“It’s the Wrong Time and the Wrong Place”
Picture, if you will, a play about the American Revolution, Shaw’s “The Devil’s Disciple” specifically, in which the characters are dressed in modern combat outfits. Because of lack of communication, the British troops up North do not connect with the British troops down South because the orders were never sent by ship for the northern army to move anywhere.
Well, given the costumes, why were the orders not WIRED across the Atlantic? Or e-mailed? Or telephoned? Obviously because those things did not exist in the 1770s. But neither did the kind of uniforms the director chose for the production.
Now picture—and this should be quite easy, because many of them are on video tapes and discs—a Mozart opera in modern dress. Indeed, the Peter Sellars version of “Le Nozze di Figaro” takes place in Trump Tower. Ignoring the fact that the subtitles read NEW JERSEY when Figaro is clearly singing SEVIGLIA, how seriously is one to take the production when we have a Spanish Count exercising medieval power over his wife a (okay, that’s not too hard to imagine) and over the bride of his servant? When in the history of 20th century New York City was the “droit du seignior” still in force?
So updating the costumes and the setting does nothing but make the entire opera absurd.
With “Cosi fan tutte,” the libretto itself is pretty absurd. But if it is to work at all as a human drama, the production must respect the TIME and the PLACE of the action. Granted, so-called mature men and women do play silly and often cruel games, sometimes by mutual consent, more often unilaterally. Granted too that the audience is willing to suspend disbelief enough to allow the two women not to recognize the men in their disguises. (A current production reviewed in an August New York Times article has the two women know about the bet and the disguises, which makes the story even more absurd by making it pointless.)

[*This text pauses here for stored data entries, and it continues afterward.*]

theorem MGood.Mem_count {b0 : Mem} (m : Mem) (stack i n : Nat)
    (hm : MGood b0 m) :
    MGood b0 (Mem.count m stack i n) := by
  unfold Mem.count
  with_reducible repeat' first
      | assumption | intro _ | apply ByteGood.of | apply WcbGood.of | simp only [MGood.mk_iff] | apply And.intro

theorem MGood.Mem_noteSector {b0 : Mem} (m : Mem) (sec : Nat) (req : Nat → Bool)
    (hm : MGood b0 m) :
    MGood b0 (Mem.noteSector m sec req) := by
  unfold Mem.noteSector
  with_reducible repeat' first
      | assumption | intro _ | apply Good.State_take | apply Good.Repair_take | apply MGood.Mem_count | apply ByteGood.of
      | apply WcbGood.of | apply MGood.ite | (refine MGood.of_opt1 (o := _) ?_ (by assumption)) | simp only [MGood.mk_iff]
      | apply And.intro | dsimp only | split

theorem MGood.Mem_noteAll {b0 : Mem} (m : Mem) (rs : List (Nat × Nat))
    (hm : MGood b0 m) :
    MGood b0 (Mem.noteAll m rs) := by
  unfold Mem.noteAll
  with_reducible repeat' first
      | assumption | intro _ | apply MGood.Mem_noteSector | apply ByteGood.of | apply WcbGood.of | apply MGood.foldl
      | apply MGood.foldl_fst | apply And.intro

theorem MGood.Mem_note {b0 : Mem} (m : Mem) (a n : Nat)
    (hm : MGood b0 m) :
    MGood b0 (Mem.note m a n) := by
  unfold Mem.note
  with_reducible repeat' first
      | assumption | intro _ | apply MGood.Mem_noteAll | apply ByteGood.of | apply WcbGood.of | apply And.intro

theorem Good.State_write {b0 : State} (s : State) (a : Nat) (bs : List Byte)
    (hs : Good b0 s) :
    Good b0 (State.write s a bs) := by
  unfold State.write
  with_reducible repeat' first
      | assumption | intro _ | apply MGood.write | apply MGood.of_good | apply FGood.of_good | apply ByteGood.of | apply WcbGood.of
      | simp only [Good.mk_iff, MGood.mk_iff] | apply And.intro

theorem Good.State_write32 {b0 : State} (s : State) (a : Nat) (v : W32)
    (hs : Good b0 s) :
    Good b0 (State.write32 s a v) := by
  unfold State.write32
  with_reducible repeat' first | assumption | intro _ | apply MGood.write | apply Good.State_write | apply And.intro

theorem Good.State_write64 {b0 : State} (s : State) (a : Nat) (v : W64)
    (hs : Good b0 s) :
    Good b0 (State.write64 s a v) := by
  unfold State.write64
  with_reducible repeat' first | assumption | intro _ | apply MGood.write | apply Good.State_write | apply And.intro

theorem Good.State_writeRec {b0 : State} (s : State) (a : Nat) (r : Rec)
    (hs : Good b0 s) :
    Good b0 (State.writeRec s a r) := by
  unfold State.writeRec
  with_reducible repeat' first | assumption | intro _ | apply MGood.write | apply Good.State_write | apply And.intro

theorem Good.State_takeTokens {b0 : State} (s : State) (c : Nat) (dma : Bool) (rs : List (Nat × Nat))
    (hs : Good b0 s) :
    Good b0 (State.takeTokens s c dma rs) := by
  unfold State.takeTokens
  with_reducible repeat' first
      | assumption | intro _ | apply Good.ite | apply MGood.of_good | apply FGood.of_good | apply ByteGood.of | apply WcbGood.of
      | apply MGood.ite | simp only [Good.mk_iff, MGood.mk_iff] | apply And.intro | dsimp only | split

theorem Good.State_noteReads {b0 : State} (s : State) (rs : List (Nat × Nat))
    (hs : Good b0 s) :
    Good b0 (State.noteReads s rs) := by
  unfold State.noteReads
  with_reducible repeat' first
      | assumption | intro _ | apply MGood.Mem_noteAll | apply MGood.of_good | apply FGood.of_good | apply ByteGood.of | apply WcbGood.of
      | simp only [Good.mk_iff, MGood.mk_iff] | apply And.intro

theorem Good.State_fenceNotices {b0 : State} (s : State) (f : Nat) (owner : Nat) (v : W32)
    (hs : Good b0 s) :
    Good b0 (State.fenceNotices s f owner v) := by
  unfold State.fenceNotices
  with_reducible repeat' first
      | assumption | intro _ | apply Good.State_setSession | apply Good.State_notify | apply Good.ite | apply Good.foldl
      | apply Good.foldl_fst | apply MGood.of_good | apply FGood.of_good | (refine Good.of_opt (o := _) ?_ (by assumption))
      | (refine Good.of_opt1 (o := _) ?_ (by assumption)) | simp only [Good.mk_iff] | apply And.intro | dsimp only | split

theorem Good.State_signal {b0 : State} (s : State) (f : Nat) (inc : W32)
    (hs : Good b0 s) :
    Good b0 (State.signal s f inc) := by
  unfold State.signal
  with_reducible repeat' first
      | assumption | intro _ | apply Good.State_fenceNotices | apply Good.ite | apply MGood.of_good | apply FGood.of_good
      | (refine Good.of_opt (o := _) ?_ (by assumption)) | (refine Good.of_opt1 (o := _) ?_ (by assumption)) | simp only [Good.mk_iff]
      | apply And.intro | dsimp only | split

theorem Good.State_closeStreams {b0 : State} (s : State) (c : Nat)
    (hs : Good b0 s) :
    Good b0 (State.closeStreams s c) := by
  unfold State.closeStreams
  with_reducible repeat' first
      | assumption | intro _ | apply Good.ite | apply MGood.of_good | apply FGood.of_good | simp only [Good.mk_iff] | apply And.intro
      | split

theorem Good.State_purge {b0 : State} (s : State) (c : Nat) (cause : W32)
    (hs : Good b0 s) :
    Good b0 (State.purge s c cause) := by
  unfold State.purge
  with_reducible repeat' first
      | assumption | intro _ | apply Good.State_onCtx | apply Good.State_closeStreams | apply Good.ite | apply MGood.of_good
      | apply FGood.of_good | (refine Good.of_opt (o := _) ?_ (by assumption)) | (refine Good.of_opt1 (o := _) ?_ (by assumption))
      | simp only [Good.mk_iff] | apply And.intro | dsimp only | split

But in a modern setting with the time’s quick sex and what have you, the two women being shocked when the men request a simple kiss presents another utterly absurd situation which it would not do were the setting in the time of Mozart. In the notorious Peter Sellars version that takes place in a diner, this request comes after the men have already thrust their hands into the women’s crotches (with a helpful camera close-up lest one miss the moment). The shock about the kiss becomes doubly ridiculous in this case. But Sellars has a reputation to maintain—and logic and consistency have nothing to do with it.
Another concept is to set the entire work as a dream. There is a “La Belle Helene” in which a frustrated wife dreams she is Helen of Sparta, and the satire does not suffer although believable characterization does. Another recent production, this time of Gluck’s “Iphigenie en Tauride,” also begins with a bed in which Iphigenie, with a Mardi Gras headmask, is being stabbed by a similarly topped Agamemnon. Then all through the production big-headed doubles of the main characters wander around the stage in a way that only distracts from the music—and of course from any credibility that this story is happening to real people.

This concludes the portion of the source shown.